-- ==== Sys2Proof/Syntax.lean ====
section
/-! DEFINITION. The commands of OTPCORE: one constructor of `Instr` for each row of spec/opcode_table.json
(spec/30_encoding.md R87), the hash algorithms (R83) and the error codes (spec/60_exceptions.md R310). -/

namespace Sys2Proof

/-- The hash algorithm (R6, R83): exactly three. The reserved value 0b11 is no algorithm. -/
inductive Alg where
  | sha1
  | sha256
  | sha512
deriving DecidableEq, Repr

/-- The error codes 1 to 8 of R310; code 0 is "no error" (`none` where a code may be absent). -/
inductive ErrCode where
  /-- 1: OPC is not an assigned opcode. -/
  | eOpc
  /-- 2: a reserved bit, or a field the opcode does not use, is nonzero. -/
  | eRsvd
  /-- 3: ALG = 0b11. -/
  | eAlg
  /-- 4: DIG = 0. -/
  | eDigits
  /-- 5: KSTATE is not LOADING. -/
  | eSeq
  /-- 6: KSTATE is not READY. -/
  | eNoKey
  /-- 7: the key would exceed 2^32 - 1 bytes. -/
  | eKeyLen
  /-- 8: the truncation window outside the digest. Unreachable (R312); the model never records it (log entry 10). -/
  | eInternal
deriving DecidableEq, Repr

/-- The eleven assigned opcodes, the rows of R87's table. -/
inductive Op where
  | nop
  | sreset
  | clrErr
  | keyBegin
  | keyAppend
  | keyEnd
  | keyZero
  | hmac
  | trunc
  | reduce
  | derive
deriving DecidableEq, Repr

/-- A command with its operands (R81, R91). -/
inductive Instr where
  /-- NOP (R100). -/
  | nop
  /-- SRESET (R101). -/
  | sreset
  /-- CLR_ERR (R102). -/
  | clrErr
  /-- KEY_BEGIN alg (R120). -/
  | keyBegin (alg : Alg)
  /-- KEY_APPEND nb, nb the byte count NB (R84, R121). -/
  | keyAppend (nb : Nat)
  /-- KEY_END (R122). -/
  | keyEnd
  /-- KEY_ZERO (R123). -/
  | keyZero
  /-- HMAC (R150). -/
  | hmac
  /-- TRUNC alg (R200). -/
  | trunc (alg : Alg)
  /-- REDUCE n, n the digit count N (R85, R220). -/
  | reduce (n : Nat)
  /-- DERIVE n (R240). -/
  | derive (n : Nat)
deriving DecidableEq, Repr

/-- The row of the opcode table a command belongs to. -/
def Instr.op : Instr → Op
  | .nop => .nop
  | .sreset => .sreset
  | .clrErr => .clrErr
  | .keyBegin _ => .keyBegin
  | .keyAppend _ => .keyAppend
  | .keyEnd => .keyEnd
  | .keyZero => .keyZero
  | .hmac => .hmac
  | .trunc _ => .trunc
  | .reduce _ => .reduce
  | .derive _ => .derive

end Sys2Proof
end

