-- ==== Sys2Proof/WellFormed.lean ====
section
/-! DEFINITION. Which command terms have an encoding that executes (spec/30_encoding.md R84, R85, R88). -/

namespace Sys2Proof

/-- NB is 1, 2, 3 or 4 (R84). -/
def wfByteCount (nb : Nat) : Bool := 1 ≤ nb && nb ≤ 4

/-- N is 1 to 255 (R85): 0 is rejected and more than 255 cannot be encoded. -/
def wfDigits (n : Nat) : Bool := 1 ≤ n && n ≤ 255

/-- The command's operands are within the ranges the encoding admits. The reserved algorithm 0b11 is no term of `Alg`. -/
def Instr.wf : Instr → Bool
  | .nop => true
  | .sreset => true
  | .clrErr => true
  | .keyBegin _ => true
  | .keyAppend nb => wfByteCount nb
  | .keyEnd => true
  | .keyZero => true
  | .hmac => true
  | .trunc _ => true
  | .reduce n => wfDigits n
  | .derive n => wfDigits n

end Sys2Proof
end

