-- ==== Sys2Proof/Machine/Reduce.lean ====
section
/-! DEFINITION. The decimal reduction unit and the full derivation (spec/44_reduce.md R220, R221, R240). -/

namespace Sys2Proof.Machine

/-- RED(t, N) = t mod 10^N, the exact remainder (R221). -/
def red (t : BitVec 31) (n : Nat) : Nat := t.toNat % 10 ^ n

/-- CODE and CODE_DIGITS written from a truncated value (R220). -/
def reduceTo (t : BitVec 31) (n : Nat) (s : State) : State :=
  { s with code := BitVec.ofNat 32 (red t n), codeDigits := BitVec.ofNat 8 n }

/-- REDUCE n (R220). -/
def execReduce (n : Nat) (s : State) : Host.Outcome State Fault Refusal :=
  command (.reduce n) (fun _ t => .next (reduceTo t.trunc n t)) s

/-- The completion effect of DERIVE (R240): HMAC into DIG, truncation of the same digest, reduction of its value. -/
def deriveEffect (n : Nat) (p : Pending) (s : State) : Host.Outcome State Fault Refusal :=
  match truncateDigest s.kalg (hmacOf p s) (storeDigest (hmacOf p s) s) with
  | .next t => .next (reduceTo t.trunc n t)
  | .fault r => .fault r
  | .refused r => .refused r

/-- DERIVE n (R240). -/
def execDerive (n : Nat) (s : State) : Host.Outcome State Fault Refusal :=
  command (.derive n) (deriveEffect n) s

end Sys2Proof.Machine
end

HOW TO COMPLETE THIS TASK
Return the entries above in full and exactly as written.

SOLUTION TO THIS EXERCISE
-- ==== Sys2Proof/Syntax.lean ====
section
/-! DEFINITION. The commands of OTPCORE: one constructor of `Instr` for each row of spec/opcode_table.json
(spec/30_encoding.md R87), the hash algorithms (R83) and the error codes (spec/60_exceptions.md R310). -/

namespace Sys2Proof

/-- The hash algorithm (R6, R83): exactly three. The reserved value 0b11 is no algorithm. -/
inductive Alg where
  | sha1
  | sha256
  | sha512
deriving DecidableEq, Repr

/-- The error codes 1 to 8 of R310; code 0 is "no error" (`none` where a code may be absent). -/
inductive ErrCode where
  /-- 1: OPC is not an assigned opcode. -/
  | eOpc
  /-- 2: a reserved bit, or a field the opcode does not use, is nonzero. -/
  | eRsvd
  /-- 3: ALG = 0b11. -/
  | eAlg
  /-- 4: DIG = 0. -/
  | eDigits
  /-- 5: KSTATE is not LOADING. -/
  | eSeq
  /-- 6: KSTATE is not READY. -/
  | eNoKey
  /-- 7: the key would exceed 2^32 - 1 bytes. -/
  | eKeyLen
  /-- 8: the truncation window outside the digest. Unreachable (R312); the model never records it (log entry 10). -/
  | eInternal
deriving DecidableEq, Repr

/-- The eleven assigned opcodes, the rows of R87's table. -/
inductive Op where
  | nop
  | sreset
  | clrErr
  | keyBegin
  | keyAppend
  | keyEnd
  | keyZero
  | hmac
  | trunc
  | reduce
  | derive
deriving DecidableEq, Repr

/-- A command with its operands (R81, R91). -/
inductive Instr where
  /-- NOP (R100). -/
  | nop
  /-- SRESET (R101). -/
  | sreset
  /-- CLR_ERR (R102). -/
  | clrErr
  /-- KEY_BEGIN alg (R120). -/
  | keyBegin (alg : Alg)
  /-- KEY_APPEND nb, nb the byte count NB (R84, R121). -/
  | keyAppend (nb : Nat)
  /-- KEY_END (R122). -/
  | keyEnd
  /-- KEY_ZERO (R123). -/
  | keyZero
  /-- HMAC (R150). -/
  | hmac
  /-- TRUNC alg (R200). -/
  | trunc (alg : Alg)
  /-- REDUCE n, n the digit count N (R85, R220). -/
  | reduce (n : Nat)
  /-- DERIVE n (R240). -/
  | derive (n : Nat)
deriving DecidableEq, Repr

/-- The row of the opcode table a command belongs to. -/
def Instr.op : Instr → Op
  | .nop => .nop
  | .sreset => .sreset
  | .clrErr => .clrErr
  | .keyBegin _ => .keyBegin
  | .keyAppend _ => .keyAppend
  | .keyEnd => .keyEnd
  | .keyZero => .keyZero
  | .hmac => .hmac
  | .trunc _ => .trunc
  | .reduce _ => .reduce
  | .derive _ => .derive

end Sys2Proof
end

-- ==== Sys2Proof/WellFormed.lean ====
section
/-! DEFINITION. Which command terms have an encoding that executes (spec/30_encoding.md R84, R85, R88). -/

namespace Sys2Proof

/-- NB is 1, 2, 3 or 4 (R84). -/
def wfByteCount (nb : Nat) : Bool := 1 ≤ nb && nb ≤ 4

/-- N is 1 to 255 (R85): 0 is rejected and more than 255 cannot be encoded. -/
def wfDigits (n : Nat) : Bool := 1 ≤ n && n ≤ 255

/-- The command's operands are within the ranges the encoding admits. The reserved algorithm 0b11 is no term of `Alg`. -/
def Instr.wf : Instr → Bool
  | .nop => true
  | .sreset => true
  | .clrErr => true
  | .keyBegin _ => true
  | .keyAppend nb => wfByteCount nb
  | .keyEnd => true
  | .keyZero => true
  | .hmac => true
  | .trunc _ => true
  | .reduce n => wfDigits n
  | .derive n => wfDigits n

end Sys2Proof
end

-- ==== Sys2Proof/Machine/Reduce.lean ====
section
/-! DEFINITION. The decimal reduction unit and the full derivation (spec/44_reduce.md R220, R221, R240). -/

namespace Sys2Proof.Machine

/-- RED(t, N) = t mod 10^N, the exact remainder (R221). -/
def red (t : BitVec 31) (n : Nat) : Nat := t.toNat % 10 ^ n

/-- CODE and CODE_DIGITS written from a truncated value (R220). -/
def reduceTo (t : BitVec 31) (n : Nat) (s : State) : State :=
  { s with code := BitVec.ofNat 32 (red t n), codeDigits := BitVec.ofNat 8 n }

/-- REDUCE n (R220). -/
def execReduce (n : Nat) (s : State) : Host.Outcome State Fault Refusal :=
  command (.reduce n) (fun _ t => .next (reduceTo t.trunc n t)) s

/-- The completion effect of DERIVE (R240): HMAC into DIG, truncation of the same digest, reduction of its value. -/
def deriveEffect (n : Nat) (p : Pending) (s : State) : Host.Outcome State Fault Refusal :=
  match truncateDigest s.kalg (hmacOf p s) (storeDigest (hmacOf p s) s) with
  | .next t => .next (reduceTo t.trunc n t)
  | .fault r => .fault r
  | .refused r => .refused r

/-- DERIVE n (R240). -/
def execDerive (n : Nat) (s : State) : Host.Outcome State Fault Refusal :=
  command (.derive n) (deriveEffect n) s

end Sys2Proof.Machine
end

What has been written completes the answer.